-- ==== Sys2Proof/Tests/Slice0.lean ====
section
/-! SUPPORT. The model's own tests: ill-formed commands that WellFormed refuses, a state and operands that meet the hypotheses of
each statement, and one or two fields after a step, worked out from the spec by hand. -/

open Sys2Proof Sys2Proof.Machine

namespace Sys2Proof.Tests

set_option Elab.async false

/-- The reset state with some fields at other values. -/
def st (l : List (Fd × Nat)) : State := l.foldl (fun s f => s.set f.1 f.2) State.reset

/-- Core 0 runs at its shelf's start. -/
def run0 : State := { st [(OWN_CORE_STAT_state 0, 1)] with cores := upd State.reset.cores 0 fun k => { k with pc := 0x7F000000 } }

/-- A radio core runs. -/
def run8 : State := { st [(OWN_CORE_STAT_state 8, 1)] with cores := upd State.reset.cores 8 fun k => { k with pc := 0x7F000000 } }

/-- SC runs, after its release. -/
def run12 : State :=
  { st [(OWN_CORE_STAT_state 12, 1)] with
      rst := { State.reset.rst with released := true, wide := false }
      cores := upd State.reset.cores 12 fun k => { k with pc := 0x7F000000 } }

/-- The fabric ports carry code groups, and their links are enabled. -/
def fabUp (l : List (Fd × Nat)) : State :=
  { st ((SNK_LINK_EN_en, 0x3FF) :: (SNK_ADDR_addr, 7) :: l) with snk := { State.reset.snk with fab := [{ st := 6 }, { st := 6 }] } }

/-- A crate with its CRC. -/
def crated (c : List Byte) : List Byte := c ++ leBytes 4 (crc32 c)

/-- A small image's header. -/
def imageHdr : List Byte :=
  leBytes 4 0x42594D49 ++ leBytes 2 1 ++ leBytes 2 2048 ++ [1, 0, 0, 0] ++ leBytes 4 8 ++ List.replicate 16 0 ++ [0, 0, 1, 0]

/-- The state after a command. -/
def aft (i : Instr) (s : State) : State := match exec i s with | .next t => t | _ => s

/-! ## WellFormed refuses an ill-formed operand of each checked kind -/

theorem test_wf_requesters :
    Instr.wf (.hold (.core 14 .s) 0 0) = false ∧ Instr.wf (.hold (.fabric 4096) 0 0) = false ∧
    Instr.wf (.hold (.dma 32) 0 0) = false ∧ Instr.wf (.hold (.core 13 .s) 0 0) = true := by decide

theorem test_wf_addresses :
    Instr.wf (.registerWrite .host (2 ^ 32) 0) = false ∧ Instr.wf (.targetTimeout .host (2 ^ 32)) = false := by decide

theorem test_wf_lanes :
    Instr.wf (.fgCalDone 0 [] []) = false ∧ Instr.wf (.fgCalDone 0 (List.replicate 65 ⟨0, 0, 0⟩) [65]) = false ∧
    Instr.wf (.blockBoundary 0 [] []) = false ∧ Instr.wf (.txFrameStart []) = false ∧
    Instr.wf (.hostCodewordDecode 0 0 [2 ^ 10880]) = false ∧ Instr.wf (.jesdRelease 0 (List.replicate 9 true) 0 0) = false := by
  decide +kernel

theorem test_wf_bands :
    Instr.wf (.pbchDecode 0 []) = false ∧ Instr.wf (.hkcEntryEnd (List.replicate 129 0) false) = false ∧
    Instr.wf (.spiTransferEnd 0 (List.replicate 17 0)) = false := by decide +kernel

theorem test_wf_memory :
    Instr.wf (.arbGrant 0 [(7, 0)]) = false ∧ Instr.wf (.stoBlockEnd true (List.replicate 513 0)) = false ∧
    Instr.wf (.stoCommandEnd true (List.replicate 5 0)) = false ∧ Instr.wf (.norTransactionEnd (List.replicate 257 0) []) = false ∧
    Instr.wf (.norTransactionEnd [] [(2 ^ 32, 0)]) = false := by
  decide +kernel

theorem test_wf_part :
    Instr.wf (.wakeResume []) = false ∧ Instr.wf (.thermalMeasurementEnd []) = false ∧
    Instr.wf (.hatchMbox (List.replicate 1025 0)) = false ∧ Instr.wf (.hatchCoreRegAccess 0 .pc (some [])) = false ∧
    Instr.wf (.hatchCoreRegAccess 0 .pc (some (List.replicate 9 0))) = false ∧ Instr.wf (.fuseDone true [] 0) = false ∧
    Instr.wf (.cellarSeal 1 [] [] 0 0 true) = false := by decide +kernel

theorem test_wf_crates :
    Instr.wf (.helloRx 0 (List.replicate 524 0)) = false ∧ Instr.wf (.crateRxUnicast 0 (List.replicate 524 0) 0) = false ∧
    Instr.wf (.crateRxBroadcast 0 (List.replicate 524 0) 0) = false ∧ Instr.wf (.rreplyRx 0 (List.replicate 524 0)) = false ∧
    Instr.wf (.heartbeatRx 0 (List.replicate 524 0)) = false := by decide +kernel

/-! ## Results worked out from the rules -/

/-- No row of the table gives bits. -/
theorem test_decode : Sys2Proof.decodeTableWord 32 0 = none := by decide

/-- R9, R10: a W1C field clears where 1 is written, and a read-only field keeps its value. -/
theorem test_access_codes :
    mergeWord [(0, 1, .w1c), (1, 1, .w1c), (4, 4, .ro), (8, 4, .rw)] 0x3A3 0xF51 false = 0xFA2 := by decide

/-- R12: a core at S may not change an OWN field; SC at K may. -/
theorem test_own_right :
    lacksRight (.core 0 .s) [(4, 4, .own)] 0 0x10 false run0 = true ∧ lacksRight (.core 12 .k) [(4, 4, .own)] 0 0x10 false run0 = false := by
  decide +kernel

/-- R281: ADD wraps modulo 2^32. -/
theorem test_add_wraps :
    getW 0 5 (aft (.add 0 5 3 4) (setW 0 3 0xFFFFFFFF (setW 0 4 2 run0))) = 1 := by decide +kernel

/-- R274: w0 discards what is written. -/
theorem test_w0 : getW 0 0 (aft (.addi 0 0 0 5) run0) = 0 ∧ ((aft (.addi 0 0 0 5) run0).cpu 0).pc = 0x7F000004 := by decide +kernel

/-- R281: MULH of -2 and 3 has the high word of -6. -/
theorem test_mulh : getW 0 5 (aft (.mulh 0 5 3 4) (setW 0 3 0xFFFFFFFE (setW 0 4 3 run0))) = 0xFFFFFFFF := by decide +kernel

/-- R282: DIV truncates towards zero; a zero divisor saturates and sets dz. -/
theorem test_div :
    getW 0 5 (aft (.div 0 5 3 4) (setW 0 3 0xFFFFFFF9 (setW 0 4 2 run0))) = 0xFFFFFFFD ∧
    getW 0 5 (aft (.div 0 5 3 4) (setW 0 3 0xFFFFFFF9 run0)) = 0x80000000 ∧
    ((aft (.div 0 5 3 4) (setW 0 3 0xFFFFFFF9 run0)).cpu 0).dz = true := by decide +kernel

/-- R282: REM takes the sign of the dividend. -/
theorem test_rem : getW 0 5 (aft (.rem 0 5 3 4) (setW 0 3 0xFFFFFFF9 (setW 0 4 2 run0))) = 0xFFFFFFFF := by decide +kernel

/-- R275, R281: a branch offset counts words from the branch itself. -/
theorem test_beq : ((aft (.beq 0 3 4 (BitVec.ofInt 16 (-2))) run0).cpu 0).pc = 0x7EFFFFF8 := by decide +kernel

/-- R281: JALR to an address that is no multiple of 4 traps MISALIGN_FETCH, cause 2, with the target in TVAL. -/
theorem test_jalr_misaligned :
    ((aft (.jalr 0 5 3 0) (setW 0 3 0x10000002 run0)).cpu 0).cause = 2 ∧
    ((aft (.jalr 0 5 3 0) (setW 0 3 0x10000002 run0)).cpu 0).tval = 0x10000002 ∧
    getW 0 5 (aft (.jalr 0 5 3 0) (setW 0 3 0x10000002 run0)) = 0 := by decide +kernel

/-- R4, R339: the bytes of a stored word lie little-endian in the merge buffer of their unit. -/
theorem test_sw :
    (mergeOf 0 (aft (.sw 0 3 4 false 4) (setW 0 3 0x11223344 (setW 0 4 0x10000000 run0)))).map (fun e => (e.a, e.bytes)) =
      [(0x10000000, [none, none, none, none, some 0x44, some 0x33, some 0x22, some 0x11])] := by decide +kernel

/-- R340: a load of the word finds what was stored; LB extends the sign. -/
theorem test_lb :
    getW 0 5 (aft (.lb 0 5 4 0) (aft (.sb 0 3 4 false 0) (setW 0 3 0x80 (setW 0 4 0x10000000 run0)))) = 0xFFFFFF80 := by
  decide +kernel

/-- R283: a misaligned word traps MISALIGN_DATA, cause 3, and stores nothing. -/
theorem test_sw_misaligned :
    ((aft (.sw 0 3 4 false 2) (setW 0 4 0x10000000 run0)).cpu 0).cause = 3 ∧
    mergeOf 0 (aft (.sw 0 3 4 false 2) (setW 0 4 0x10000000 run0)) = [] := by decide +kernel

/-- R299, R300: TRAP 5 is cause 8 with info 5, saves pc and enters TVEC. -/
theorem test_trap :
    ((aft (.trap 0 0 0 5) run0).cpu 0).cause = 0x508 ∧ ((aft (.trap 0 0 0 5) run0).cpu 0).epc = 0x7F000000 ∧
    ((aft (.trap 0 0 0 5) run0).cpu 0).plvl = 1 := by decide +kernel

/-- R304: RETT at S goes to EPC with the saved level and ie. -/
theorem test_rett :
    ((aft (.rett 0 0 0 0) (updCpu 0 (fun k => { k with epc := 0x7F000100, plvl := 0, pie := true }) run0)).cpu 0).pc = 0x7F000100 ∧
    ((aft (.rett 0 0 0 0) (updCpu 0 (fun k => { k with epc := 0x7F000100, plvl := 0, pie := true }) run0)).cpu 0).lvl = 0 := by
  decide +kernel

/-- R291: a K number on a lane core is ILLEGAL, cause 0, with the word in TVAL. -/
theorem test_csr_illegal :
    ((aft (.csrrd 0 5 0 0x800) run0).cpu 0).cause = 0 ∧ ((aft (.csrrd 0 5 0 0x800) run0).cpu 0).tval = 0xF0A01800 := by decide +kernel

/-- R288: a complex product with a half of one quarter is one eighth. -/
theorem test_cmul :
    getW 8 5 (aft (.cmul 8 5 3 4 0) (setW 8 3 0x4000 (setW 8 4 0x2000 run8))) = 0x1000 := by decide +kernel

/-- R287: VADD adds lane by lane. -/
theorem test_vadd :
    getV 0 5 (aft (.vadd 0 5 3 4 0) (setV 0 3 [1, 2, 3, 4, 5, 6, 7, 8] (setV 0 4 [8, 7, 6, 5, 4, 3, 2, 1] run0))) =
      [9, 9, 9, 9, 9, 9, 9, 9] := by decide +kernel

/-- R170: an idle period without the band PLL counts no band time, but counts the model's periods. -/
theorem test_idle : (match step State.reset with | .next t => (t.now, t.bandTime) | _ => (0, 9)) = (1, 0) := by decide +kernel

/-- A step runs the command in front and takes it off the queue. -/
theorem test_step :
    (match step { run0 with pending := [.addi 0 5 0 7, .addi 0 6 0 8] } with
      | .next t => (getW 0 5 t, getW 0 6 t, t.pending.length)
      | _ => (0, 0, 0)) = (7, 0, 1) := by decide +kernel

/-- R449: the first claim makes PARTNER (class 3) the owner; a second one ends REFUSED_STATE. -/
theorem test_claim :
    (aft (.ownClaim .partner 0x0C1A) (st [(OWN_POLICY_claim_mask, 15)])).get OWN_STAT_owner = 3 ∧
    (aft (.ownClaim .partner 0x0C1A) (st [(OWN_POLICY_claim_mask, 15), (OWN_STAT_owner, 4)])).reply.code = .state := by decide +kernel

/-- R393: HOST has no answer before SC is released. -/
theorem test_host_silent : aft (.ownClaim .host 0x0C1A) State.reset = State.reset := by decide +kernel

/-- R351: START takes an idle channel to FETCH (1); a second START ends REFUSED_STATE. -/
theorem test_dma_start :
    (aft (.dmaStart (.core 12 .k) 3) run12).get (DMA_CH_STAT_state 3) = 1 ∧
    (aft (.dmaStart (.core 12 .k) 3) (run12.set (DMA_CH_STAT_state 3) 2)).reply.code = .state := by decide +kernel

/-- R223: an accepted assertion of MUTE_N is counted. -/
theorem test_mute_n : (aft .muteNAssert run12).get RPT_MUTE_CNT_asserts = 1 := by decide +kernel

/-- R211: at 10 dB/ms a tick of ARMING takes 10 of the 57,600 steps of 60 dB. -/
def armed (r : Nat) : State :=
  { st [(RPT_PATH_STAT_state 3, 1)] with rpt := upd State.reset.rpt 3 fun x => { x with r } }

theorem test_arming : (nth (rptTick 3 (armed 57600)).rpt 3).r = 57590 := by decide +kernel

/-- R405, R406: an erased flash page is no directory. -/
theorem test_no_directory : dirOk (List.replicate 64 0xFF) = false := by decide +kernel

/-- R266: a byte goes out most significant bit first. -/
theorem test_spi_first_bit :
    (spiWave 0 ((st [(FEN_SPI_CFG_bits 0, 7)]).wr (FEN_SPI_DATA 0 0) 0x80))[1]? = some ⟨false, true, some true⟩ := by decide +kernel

════════════════════

Reproduce exactly the lines from the beginning of the entries above up to and including the line that contains "def st (l : List".

_Result below_.
-- ==== Sys2Proof/Tests/Slice0.lean ====
section
/-! SUPPORT. The model's own tests: ill-formed commands that WellFormed refuses, a state and operands that meet the hypotheses of
each statement, and one or two fields after a step, worked out from the spec by hand. -/

open Sys2Proof Sys2Proof.Machine

namespace Sys2Proof.Tests

set_option Elab.async false

/-- The reset state with some fields at other values. -/
def st (l : List (Fd × Nat)) : State := l.foldl (fun s f => s.set f.1 f.2) State.reset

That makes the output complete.